Russia's floating nuclear plants to power remote Arctic regions


Though Russia is one of the world’s largest producers of oil and gas, it is embarking on an ambitious and somewhat imaginative programme of building floating nuclear power stations. These are part of Russia’s wider investment in nuclear energy, with many reactors beginning construction in the next few years and technology being exported to China, India, Bangladesh, Vietnam, Jordan and Turkey.

These reactors, mounted on huge, 140m by 30m barges, are being built in the Baltic shipyard in St Petersburg and will be floated through the Norwegian and Barents Seas to where they will generate heat and electrical power in the Arctic.

The first, Academician Lomonosov, has been built and its two 35MWe KLT-40S reactors are now being installed. Lomonosov is destined for Vilyuchinsk, on the Kamchatka Peninsula in the Russian Far East where she will be operating by 2016. Up to ten similar plants are destined for similarly remote and unpopulated areas.

Power where it’s needed

Russia is building these reactors to help extract its most valuable asset: Siberian oil and gas. This requires huge quantities of energy and large amounts of heat for the operators living in subzero temperatures. Relatively small, self-contained nuclear power units such as these are a way of providing energy in this inhospitable, isolated region far from the grid. Nuclear power is seen as both dependable and relatively simple to operate.

The concept is not new. The US mounted a submarine nuclear power plant on the Liberty ship, Sturgis, in 1966 to power the Panama Canal Zone from 1968 to 1975.

The Russian concept shares a similar heritage, using two small, military reactors designed for nuclear powered icebreakers. Instead of driving a ship’s propeller, it drives electricity generators and has facilities to provide heating. Larger barge-mounted reactors up to 600MWe are planned – a similar size to a civil nuclear, gas- or coal-fired power station on land.

Cheaper to run?

Such plants are ideal for remote regions and these reactors are a direct application of military industries. Can they tell us anything about the economics and safety of small power reactors?
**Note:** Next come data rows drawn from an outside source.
/-! ## Distance of two segments (R294) -/

/-- A number limited to 0 to 1. -/
def unitClamp (q : ℚ) : ℚ := max 0 (min 1 q)

/-- A point of a segment. -/
def along (a b : V3) (t : ℚ) : V3 := a.add ((b.sub a).scale t)

/-- The closest points of two segments; of parallel ones, a pair of them. Log 101 (DESIGN CHOICE, unsafe). -/
def closest (a0 a1 b0 b1 : V3) : V3 × V3 :=
  let u := a1.sub a0
  let v := b1.sub b0
  let r := a0.sub b0
  let a := u.dot u
  let e := v.dot v
  let b := u.dot v
  let c := u.dot r
  let f := v.dot r
  let ends (s t : ℚ) : V3 × V3 := (along a0 a1 s, along b0 b1 t)
  if a = 0 then ends 0 (if e = 0 then 0 else unitClamp (f / e))
  else if e = 0 then ends (unitClamp (-c / a)) 0
  else
    let d := a * e - b * b
    let s := if d = 0 then 0 else unitClamp ((b * f - c * e) / d)
    let t := (b * s + f) / e
    if t < 0 then ends (unitClamp (-c / a)) 0
    else if 1 < t then ends (unitClamp ((b - c) / a)) 1
    else ends s t

end Sys2Proof.Machine
end

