-- ==== Sys2Proof/Machine/KlTime.lean ====
section
/-!
DEFINITION. Koastis Link: delay measurement, cold start, integration, clock alignment, loss of the reference, rings
and chain time (chapter 04).
-/

namespace Sys2Proof.Machine

/-! ## Delay measurement (R145 to R150, R157) -/

/-- The REPORTs of network `p`, by hop. -/
def State.reportsOf (s : State) (p : Nat) : List KlReport :=
  (Tab.get (fun _ => []) s.kl.reports p).mergeSort (fun a b => decide (a.hop ≤ b.hop))

/-- The RESULT of each node of a list of REPORTs in hop order (R147): `la` and `ra` are the sums of links and of
residences towards port A of the nodes before, `both` says that the far port measures too, `closing` its link.
Log 37 (DEDUCED, unsafe). -/
def resultsOf (both : Bool) (closing count : Nat) : Nat → Nat → List KlReport → List (Nat × KlResult)
  | _, _, [] => []
  | la, ra, r :: rest =>
    let lb := closing + (rest.map (·.link)).sum
    let rb := (rest.map (·.resAB)).sum
    let e : KlResult :=
      { hopA := r.hop, hopB := if both then count + 1 - r.hop else 0, linkA := la + r.link,
        delayA := la + r.link + ra, linkB := if both then lb else 0, delayB := if both then lb + rb else 0 }
    (r.node, e) :: resultsOf both closing count (la + r.link) (ra + r.resBA) rest

/-- A link with port `p` at one end: what its exchange gave, less the port's two latencies (R146).
Log 117 (DEDUCED, unsafe). -/
def State.lessLat (s : State) (p link : Nat) : Nat :=
  link - s.fd F.KL_PORTn_LAT_TX_EXT p - s.fd F.KL_PORTn_LAT_RX_EXT p

/-- The RESULT entries of network `p`; a ring, or a line whose far end is the standby's port, has both directions
(R146, R148, R573). -/
def State.resultsAt (s : State) (p : Nat) : List (Nat × KlResult) :=
  let l := (s.reportsOf p).map (fun r => if r.hop = 1 then { r with link := s.lessLat p r.link } else r)
  let both := s.flag F.KL_PORTn_CTL_RING p || (s.flag F.CH_CTL_EN && decide (s.fd F.CH_CTL_MODE = 2))
  resultsOf both (Tab.get (fun _ => 0) s.kl.closing p) l.length 0 0 l

/-- The 20 bytes of a RESULT entry (R145). -/
def resultBytes (e : Nat × KlResult) : List Byte :=
  leBytes 2 e.1 ++ leBytes 1 e.2.hopA ++ leBytes 1 e.2.hopB ++ leBytes 4 e.2.linkA ++ leBytes 4 e.2.delayA ++
    leBytes 4 e.2.linkB ++ leBytes 4 e.2.delayB

/-- The payloads, after SUB and SEQ, of RESULT frames of at most 64 entries each (R145, R148); `fuel` bounds their
number. -/
def resultBodies : Nat → List (Nat × KlResult) → List (List Byte)
  | 0, _ => []
  | _ + 1, [] => []
  | fuel + 1, l =>
    (leBytes 1 (min 64 l.length) ++ leBytes 1 0 ++ (l.take 64).flatMap resultBytes) :: resultBodies fuel (l.drop 64)

/-- A frame of the delay measurement with one of the subtypes `subs` arrives at port `p`, given from its destination address on: it is
discarded and counted, or `k` acts on it (R94, R115, R145). -/
def State.delayFrame (s : State) (p : Nat) (subs : List Nat) (fcsOk : Bool) (bs : List Byte) (k : State → State) : State :=
  match s.klReject p 7 fcsOk bs with
  | some c => s.klDiscard p c
  | none => if ¬ subs.contains (klField bs 12 1) ∨ klField bs 10 2 < 34 then s.klCount p 4 else k s

/-- TURN of a PRESP, Q24.8 ns: from the PREQ's receive stamp to the PRESP's transmit stamp, both CT in 2^-32 ns and each
with the port's latency of that direction subtracted (R145, R174). Log 37 (DEDUCED, unsafe), 117 (DEDUCED, unsafe). -/
def State.turnOf (s : State) (p rx tx : Nat) : Nat :=
  (((tx / 2 ^ 24 : Nat) : Int) - s.fd F.KL_PORTn_LAT_TX_EXT p -
    (((rx / 2 ^ 24 : Nat) : Int) - s.fd F.KL_PORTn_LAT_RX_EXT p)).toNat

/-- The link that the odd port of ring `n` measured with the PRESP whose stamp point is at CT `rx`: ((t4 − t1) − TURN) / 2
with the port's latencies subtracted in both stamps, less those latencies, Q24.8 ns (R146, R174).
Log 37 (DEDUCED, unsafe), 117 (DEDUCED, unsafe). -/
def State.closingLink (s : State) (n t1 rx turn : Nat) : Nat :=
  s.lessLat (n + 1) ((((rx / 2 ^ 24 : Nat) : Int) - s.fd F.KL_PORTn_LAT_RX_EXT (n + 1) -
    (((t1 / 2 ^ 24 : Nat) : Int) - s.fd F.KL_PORTn_LAT_TX_EXT (n + 1)) - turn).toNat / 2)

/-- The RESULT entries of a running network that have changed are sent and wait for the next super-cycle boundary (R149).
Log 118 (DESIGN CHOICE, unsafe). -/
def State.sendNewResults (s : State) (n : Nat) : State :=
  if s.kl.measured.contains n then
    let new := (s.resultsAt n).filter (fun e => (s.node e.1).next.or (s.node e.1).result ≠ some e.2)
    let s := s.forEach new (fun e s => s.setNode e.1 { s.node e.1 with next := some e.2 })
    s.forEach (resultBodies 64 new) (fun b s => s.sendResult n b)
  else s

/-- A PRESP with TURN `turn` arrives at port `p`: it answers the open PREQ of a ring's odd port, and gives the closing link
(R146, R148, R170). -/
def State.takePresp (s : State) (p turn : Nat) : State :=
  let n := s.netOf p
  match s.kl.preq.find? (fun e => e.1 = n) with
  | some e =>
    if n = p then s
    else
      let l := s.closingLink n e.2 s.time.ct turn
      ({ s with kl := { s.kl with closing := Tab.set (fun _ => 0) s.kl.closing n l,
                                  preq := s.kl.preq.filter (fun x => x.1 ≠ n) } }).sendNewResults n
  | none => s

/-- The first CT from `ct` on, in 2^-32 ns, at which port `p` may send: in the guard window of a port that sends sync
frames it is the start of the next uplink window (R115). Log 99 (DEDUCED, unsafe). -/
def State.clearOfGuard (s : State) (p ct : Nat) : Nat :=
  let t := s.time
  if s.syncOk p ∧ ¬ t.noBase ∧ (t.bcStart + guardStart t.base) * 2 ^ 32 ≤ ct then
    max ct ((t.bcStart + s.lenNs + uplinkStart t.base) * 2 ^ 32)
  else ct

/-- PREQ_RECEIVE: after `dt` ticks a port receives a frame of a link exchange. It answers a PREQ with PRESP; how long it
takes to answer is left open, and TURN follows from the two stamps. A PRESP answers the module's own PREQ
(R115, R146, R148, R174). Log 37 (DEDUCED, unsafe). -/
def execPreqReceive (p dt : Nat) (fcsOk : Bool) (bs : List Byte) (s : State) : Host.Outcome State Fault Refusal :=
  if ¬ s.portOn p then .next s
  else
    let s := s.advance dt
    .next (s.delayFrame p [2, 3] fcsOk bs (fun s =>
      if klField bs 12 1 = 3 then s.takePresp p (klField bs 16 4)
      else if s.isStandby then s
      else
        let tx := s.clearOfGuard p (s.time.ct + s.free.1 % 1000 * 2 ^ 33)
        s.free.2.sendDelayAt p tx 0x3 (leBytes 2 0 ++ leBytes 4 (s.turnOf p s.time.ct tx))))

/-- A REPORT is taken into its network's sums (R145, R147 to R149). -/
def State.takeReport (s : State) (n : Nat) (r : KlReport) : State :=
  let old := Tab.get (fun _ => []) s.kl.reports n
  let rep := Tab.set (fun _ => []) s.kl.reports n (old.filter (fun x => x.node ≠ r.node) ++ [r])
  let meas := s.kl.measure.map (fun e => if e.1 = n then (e.1, e.2.1, some s.time.ticks) else e)
  ({ s with kl := { s.kl with reports := rep, measure := meas } }).sendNewResults n

/-- REPORT_RECEIVE: after `dt` ticks a node's REPORT arrives at a port (R145, R147 to R149). -/
def execReportReceive (p dt : Nat) (fcsOk : Bool) (bs : List Byte) (s : State) : Host.Outcome State Fault Refusal :=
  if ¬ s.portOn p then .next s
  else
    let s := s.advance dt
    .next (s.delayFrame p [4] fcsOk bs (fun s => s.takeReport (s.netOf p)
      { node := klField bs 14 2, hop := klField bs 16 1, link := klField bs 20 4, resAB := klField bs 24 4,
        resBA := klField bs 28 4 }))

/-- The spread of the candidates' DELAY_A on the REF_PORT network exceeds 4,000 ns (R157). -/
def State.spreadBad (s : State) (p : Nat) (res : List (Nat × KlResult)) : Bool :=
  let c := s.candidates (s.fd F.KL_MODE_SW_ACTIVE) p
  let d := (res.filter (fun e => c.any (fun x => x.node = e.1))).map (·.2.delayA)
  let d := if s.flag F.KL_TIME_CTL_CAP then 0 :: d else d
  decide (4000 * 256 < d.foldl max 0 - (minOf d).getD 0)

/-- MEASURE has ended on port `p`: the spread of a cold module's REF_PORT network is checked, every candidate gets its
result, and the cold start listens (R148, R151, R157). -/
def State.measureDone (s : State) (p : Nat) : State :=
  let res := s.resultsAt p
  if s.coldNet p ∧ s.spreadBad p res then
    (s.portDisable p).refuseSelf F.KL_PORTn_CTL_REFUSE p 0x04
  else
    let s : State := { s with kl := { s.kl with measure := s.kl.measure.filter (fun e => e.1 ≠ p),
                                                measured := p :: s.kl.measured } }
    let s := s.forEach res (fun e s => s.setNode e.1 { s.node e.1 with result := some e.2 })
    let s := if s.isStandby then s
      else s.forEach (resultBodies 64 res) (fun b s => s.sendDelay p 0x5 b)
    if s.coldNet p then
      let c := { s.kl.cold with since := s.time.ticks, attempt := 0, spoiled := false, syncs := 0 }
      { s with kl := { s.kl with cold := c } }.setCs 2
    else s

/-- The instant at which MEASURE, started at `t0` with its last REPORT at `last`, ends (R148). -/
def measureEndAt (t0 : Nat) (last : Option Nat) : Nat :=
  match last with
  | some t => min (t0 + 500000) (t + 100000)
  | none => t0 + 500000

/-- MEASURE_END: 200 µs after the last REPORT, or 1 ms after START, MEASURE ends on port `p` (R148, R157, R158).
Log 37 (DEDUCED, unsafe). -/
def execMeasureEnd (p : Nat) (s : State) : Host.Outcome State Fault Refusal :=
  match s.kl.measure.find? (fun e => e.1 = p) with
  | none => .next s
  | some e => .next ((s.advanceToTick (measureEndAt e.2.1 e.2.2)).measureDone p)

/-! ## Cold start (R151 to R155) -/

/-- The reference set, with its rank (KL_TIME_STAT.REF_NODE). -/
def State.setRef (s : State) (r : Option Nat) (rank : Nat) : State :=
  let seen := r.any (fun n => (s.node n).present)
  { s with kl := { s.kl with ref := r, refRank := rank, refSeen := seen } }.setFd F.KL_TIME_STAT_REF_NODE 0 0
    (r.getD 0xFFF)

/-- The listen time L and the rank delay, in TIME ticks: two super-cycles, and rank × 10 µs. -/
def State.listenTicks (s : State) : Nat := 32 * s.lenNs / 2
def State.rankTicks (s : State) : Nat := s.fd F.KL_TIME_CTL_RANK * 5000

/-- The module sends its cold-start frame and enters ATTEMPT (R151, R153). Log 106 (DEDUCED, unsafe). -/
def State.attempt (s : State) : State :=
  let p := s.fd F.KL_TIME_CTL_REF_PORT
  let c := s.kl.cold
  let pay := leBytes 1 (s.fd F.KL_TIME_CTL_RANK) ++ leBytes 1 (c.attempt + 1) ++
    leBytes 1 (if s.fd F.TIM_CT_STAT_SRC = 0 then 0 else 1) ++ leBytes 1 s.time.base ++ leBytes 8 s.ctNs ++
    leBytes 4 s.time.ct ++ List.replicate 18 0#8
  let s := s.klSend p (s.klHeader 0x6 false 0 34 ++ pay)
  (s.setCold { c with attempt := c.attempt + 1, stamp := s.time.ticks, spoiled := false }).setCs 4

/-- LISTEN_ELAPSED: L has elapsed in LISTEN, and a module with CAP enters RANK_WAIT (R153). -/
def execListenElapsed (s : State) : Host.Outcome State Fault Refusal :=
  if s.csState = 2 ∧ s.flag F.KL_TIME_CTL_CAP then
    let s := s.advanceToTick (s.kl.cold.since + s.listenTicks)
    .next ((s.setCold { s.kl.cold with since := s.time.ticks }).setCs 3)
  else .next s

/-- RANK_DELAY_ELAPSED: the rank delay has elapsed in RANK_WAIT (R153). -/
def execRankDelayElapsed (s : State) : Host.Outcome State Fault Refusal :=
  if s.csState = 3 then .next (s.advanceToTick (s.kl.cold.since + s.rankTicks)).attempt else .next s

/-- BACKOFF_ELAPSED: s + W + L + rank delay is reached in BACKOFF (R153). -/
def execBackoffElapsed (s : State) : Host.Outcome State Fault Refusal :=
  if s.csState = 5 then
    .next (s.advanceToTick (s.kl.cold.stamp + windowTicks + s.listenTicks + s.rankTicks)).attempt
  else .next s

/-- COLD_START_FRAME_RECEIVE: after `dt` ticks a cold-start frame reaches port `p`, given from its destination address on.
On the network of the cold start it is heard, as corrupted if its FCS is bad or its BASE differs (R151 to R153). -/
def execColdStartFrameReceive (p dt : Nat) (fcsOk : Bool) (bs : List Byte) (s : State) :
    Host.Outcome State Fault Refusal :=
  if ¬ s.portOn p then .next s
  else
    let s := s.advance dt
    match s.klReject p 6 fcsOk bs with
    | some c => .next (s.klDiscard p c)
    | none =>
      if s.coldNet p then
        .next (s.coldHear (decide (klField bs 15 1 % 4 ≠ s.time.base)) (klField bs 2 2)
          (klField bs 16 8 * 2 ^ 32 + klField bs 24 4))
      else .next s

/-- The CT increment at its nominal value (R61, R66). -/
def State.nominalInc (s : State) : State := { s with time := { s.time with ctInc := 2 * 2 ^ 32 } }

/-- ATTEMPT_WINDOW_END: the attempt window closes clean, and the module is the reference (R153, R154). -/
def execAttemptWindowEnd (s : State) : Host.Outcome State Fault Refusal :=
  if s.csState = 4 then
    let s := s.advanceToTick (s.kl.cold.stamp + windowTicks)
    let s := (s.setRef (some s.selfId) (s.fd F.KL_TIME_CTL_RANK)).nominalInc
    .next ((s.setFd F.TIM_CT_STAT_SRC 0 0 2).setCs 0xA)
  else .next s

/-- Cell time is loaded at integration: the loop starts afresh, and no line is taken in the new count (R63, R114, R164,
R651). -/
def State.loadTime (s : State) (ct : Nat) : State :=
  { s with time := s.time.loadCt (ct / 2 ^ 32) (ct % 2 ^ 32),
           kl := { s.kl with integral := 0, trMiss := 0, trSeen := true, bySync := false, syncMiss := 0, busy := [] } }

/-- DEFER_WINDOW_END: at a + W the module loads cell time from the winner and is INTEGRATED, or returns to LISTEN
(R153, R155). -/
def execDeferWindowEnd (s : State) : Host.Outcome State Fault Refusal :=
  if s.csState = 6 then
    let c := s.kl.cold
    let s := s.advanceToTick (c.stamp + windowTicks)
    if c.spoiled then .next ((s.setCold { c with since := s.time.ticks }).setCs 2)
    else
      let delay := match (s.node c.frm).result with | some r => r.delayA | none => 0
      let rank := match s.entryOf c.frm with | some e => e.rank | none => 0
      let s := s.loadTime (c.frmCt + delay * 2 ^ 24 + (s.time.ct - c.ownCt))
      .next (((s.setFd F.TIM_CT_STAT_SRC 0 0 1).setRef (some c.frm) rank).setCs 9)
  else .next s

/-! ## Alignment (R62, R162 to R164) -/

/-- The unit of the integral: e in 2^-16 ns over 64 × T, with T a divisor of 250,000 ns. -/
def alignUnit : Int := 2 ^ 16 * 64 * 250000

/-- The alignment loop takes an error sample `e` in 2^-16 ns (R164); ERR reads it in 2^-8 ns. -/
def State.align (s : State) (e : Int) : State :=
  let k : Int := 250000 / s.lenNs
  let c := s.kl.integral + 17 * e * k
  let lim : Int := alignUnit * 20 / 1000000
  let beyond := lim < c ∨ c < -lim
  let c' := if lim < c then lim else if c < -lim then -lim else c
  let inc : Int := 2 ^ 33 + (2 ^ 33 * c').tdiv alignUnit
  let i := if beyond then s.kl.integral else s.kl.integral + e * k
  let s : State := { s with time := { s.time with ctInc := inc.toNat }, kl := { s.kl with integral := i } }
  let s := s.setRg .KL_TIME_ERR 0 0 (ofSigned 32 (e / 256))
  if beyond then s.raise F.TIM_CT_STAT_CLAMP F.TIM_CT_STAT_CLAMP_CNT 0 0 else s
The KLT-40S reactor is fuelled by 30-40% enriched uranium, which falls outside what would be allowed for civil use (concern about weapons proliferation limits enrichment to very low levels). The reactors are built in factories and assembled in shipyards, where productivity is much higher and quality standards easier to police than on construction sites. But military reactors are designed with little thought for costs and because of their small power output it’s very likely that their lifetime generating costs will be several times that of large, grid-connected reactors, and many more times higher that of a gas power station.

Mixed safety record

Modern nuclear safety practice focuses on the “three Cs”: control of reactivity, cooling of the core, and containment of radioactivity. Each of these has to be completely effective and reliable, so designers employ multiple system redundancy with backups and layers of protection.

Just how safe Russian military reactors are is clouded in secrecy; we just don’t know how safe the KLT-40S is. Russia has successfully operated nine nuclear icebreakers over the past 50 years. On the other hand we know that seven Russian nuclear submarines have sunk, some due to reactor problems and others due to weapons explosion onboard, and a further ten reported reactor accidents. So this reactor’s pedigree is not unblemished.

Cooling systems for civil reactors have become very complex and this is a prime cause of soaring construction costs. It is difficult to install in a naval vessel the number of systems and separate them so that they provide redundancy should one fail. New ideas are needed, such as the natural circulation cooling used in some small reactor designs in the US. They provide cooling through largely passive systems, which are inherently less complex and therefore cheaper.

Providing containment is difficult in a small plant. The usual approach is to construct a very large, almost cathedral-like, box around the reactor to ensure that even in the worst case a radioactive release is kept inside the plant. The result of poor containment design can be seen from the disaster at Fukushima in 2011, where radioactivity had to be vented into the atmosphere to ensure the structure did not burst from built up pressure.

As with many other aspects, we do not know whether the containment structure of the Russian reactors will be effective. Though the Russians are being imaginative in developing barge-mounted reactors to address a problem specific to their geography and their needs, the lack of openness makes it hard to see how useful their nuclear technology can be in the West.

Britain still has a similar nuclear capability and a nuclear-powered naval fleet, but one more attuned to civil safety standards. But, unlike Russia and the US, Britain is making little attempt to develop such small, factory-built reactors as a counter to the huge costs of civil reactors – such as the multi-billion pound planned power station at Hinkley Point in Somerset.